Penggunaan buruh kontrak dan buruh yang direkrut melalui penyedia jasa
pekerja/buruh ini menjadi penting untuk diperhatikan oleh pengambil kebijakan
sebab implikasi yang ditimbulkannya bisa sangat serius. Pertama, soal jangka
waktu kontrak dan modus pengalihan hubungan kerja. Penelitian ini menemukan
bahwa beberapa perusahaan memPHK buruh yang berstatus tetap, lalu
memindahkan hubungan kerja itu kepada PPJP (Perusahaan Penyedia Jasa
pekerja/ Buruh) dan menerima buruh tersebut bekerja kembali tapi statusnya adalah
buruh yang disediakan oleh penyedia jasa pekerja/ buruh. Selain itu, data penelitian
ini menunjukkan bahwa 80% buruh kontrak dan buruh yang disediakan oleh
penyedia jasa pekerja/ buruh hanya dikontrak dalam jangka waktu 1 tahun,
kemudian terus menerus diperbaharui kontraknya rata-rata sebanyak 2,5 kali. Di
Jawa Barat ditemukan buruh yang dikontrak hingga 15 kali berturut-turut. Kontrak
terus-menerus, bagaimanapun juga tentu menimbulkan perasaan tidak aman (tidak
ada job security) bagi buruh, sebab pengusaha bisa saja setiap saat memutuskan
untuk tidak memperpanjang kontraknya. Bagi buruh dengan upah minimum, tidak
diperpanjang kontrak, artinya tidak ada penghasilan, dan putuslah sumber
penghidupannya. Kedua, masalah upah dan kesejahteraan. Penelitian ini
menemukan bahwa terjadi diskriminasi upah dan kesejahteraan antara buruh tetap
dengan buruh kontrak dan buruh yang disediakan oleh penyedia jasa pekerja/
buruh, meskipun mereka bekerja di tempat yang sama dan melakukan pekerjaan
yang sama. Upah total buruh kontrak lebih rendah 17% dari buruh tetap dan rata-
rata upah total buruh yang disediakan oleh penyedia jasa pekerja/ buruh 26% lebih
rendah daripada upah buruh tetap. Dari angka-angka ini, dapat dipastikan, upah
yang diterima oleh buruh kontrak dan buruh yang disediakan oleh penyedia jasa
pekerja/ buruh, belum mampu mensejahterakan buruh dan keluarganya.
Ketenagakerjaan
Mengatasi masalah pengangguran dan menciptakan lapangan kerja jelas bukan
pekerjaan mudah.

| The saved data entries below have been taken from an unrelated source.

-- ==== Sys2Proof/Machine/Operands.lean ====
section
/-! DEFINITION. Operand assembly (R162): how each format's immediate (R154), argument registers (R156)
and key length (R405) are read. -/

namespace Sys2Proof.Machine

/-- `sext_64(IMM)` of BSETI as an integer in `[-2^31, 2^31-1]` (R154, R202). -/
def signedImm (imm : BitVec 32) : Int := imm.toInt

/-- `zext(IMM)`: a shift amount, a bit count, a round count or a key length (R154). -/
def unsignedImm (imm : BitVec 32) : Nat := imm.toNat

/-- A round count, where 0 means `MR_DEFAULT_ROUNDS` (R154, R354, R355). -/
def roundCount (k : Nat) : Nat := if k = 0 then Config.mrDefaultRounds else k

/-- The source or only buffer offset, ARG0 (R156). -/
def Args.src (a : Args) : Nat := a.arg0.toNat

/-- The input length, or BSTORE's and BTODEC's capacity, ARG1 (R156). -/
def Args.len (a : Args) : Nat := a.arg1.toNat

/-- The destination offset, ARG2 (R156). -/
def Args.dst (a : Args) : Nat := a.arg2.toNat

/-- The destination capacity, ARG3 (R156). -/
def Args.cap (a : Args) : Nat := a.arg3.toNat

/-- The key offset, ARG4 (R156). -/
def Args.keyAt (a : Args) : Nat := a.arg4.toNat

/-- The key lengths of R405. -/
def keyLenOk (n : Nat) : Bool := n == 16 || n == 24 || n == 32

/-- `if L not in {16, 24, 32}: raise KeySizeRange` (R405, R420, R460, R462). -/
def checkKeyLen (n : Nat) : Except Stop Unit := require (keyLenOk n) .keySizeRange

/-- The input byte string of BLOAD and BFROMDEC: range, then EmptyBuffer, then MemRead (R230, R232). -/
def State.input (s : State) : Except Stop (List Byte) := do
  let a := s.latched
  checkRange a.src a.len
  require (a.len != 0) .emptyBuffer
  s.read a.src a.len

end Sys2Proof.Machine
end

Ini terkait dengan kebijakan pendidikan, industry, investasi, dan
keseluruhan kerangka kebijakan ekonomi politik. Perlu koordinasi yang kuat diantara
para pengambil kebijakan. Terdengar klise, tetapi sebenarnya disinilah justru inti
persoalannya. Menciptakan lapangan kerja bukan semata soal angka; yang lebih
penting dari itu adalah menciptakan lapangan kerja yang benar-benar mampu
mensejahterakan rakyat.
2008 2010
Jumlah Penduduk 42.194.869 43 021 826
Angkatan Kerja 18.743.979 19.210.000
Penduduk yang Bekerja 16.480.395 17.180.000
Pengangguran Terbuka 2.263.584 2.030.000
% Pengangguran Terhadap 12, 08% 10,7%
angkatan kerja
Tanggung Jawab
Masalah upah adalah masalah dalam hubungan kerja, yang terkait dengan masalah
produksi dan reproduksi. Dalam hal ini, peran pemerintah relatif masih terbatas. Akan
tetapi bagaimana dengan kebutuhan hidup layak? Apakah pemenuhan kebutuhan
hidup layak melulu tanggung jawab pengusaha? Upah memang seharusnya bisa
memenuhi kebutuhan hidup layak. Penelitian ini memperlihatkan bahwa kebutuhan
hidup layak buruh lajang rata-rata Rp 2,45 juta dan buruh yang sudah berkeluarga
Rp 4,067 juta per bulan. Mungkinkah pengusaha mampu memberikan upah sebesar
KHL tersebut?. Penelitian yang dilakukan Akatiga pada 2007 memperlihatkan bahwa
pengusaha masih dibebani dengan berbagai bentuk pungutan yang mengakibatkan
inefisiensi (2007:31). Bila hal ini bisa diatasi maka buruh boleh berharap bahwa upah
sebesar KHL bisa dicapai. Jika dalam hal prasyarat tersebut belum bisa dipenuhi
maka pemerintah harus mencari solusi untuk memenuhi KHL tersebut sebagai wujud
tanggung jawabnya terhadap warga negara.
Untuk menjawab permasalahan ini, pemerintah bisa mulai memperbaiki program
jaminan sosial yang terkait langsung dengan kebutuhan perumahan, pendidikan,
kesehatan, serta berbagai program peningkatan kesejahteraan sebagai bentuk
tanggung jawab pemerintah terhadap warga negara.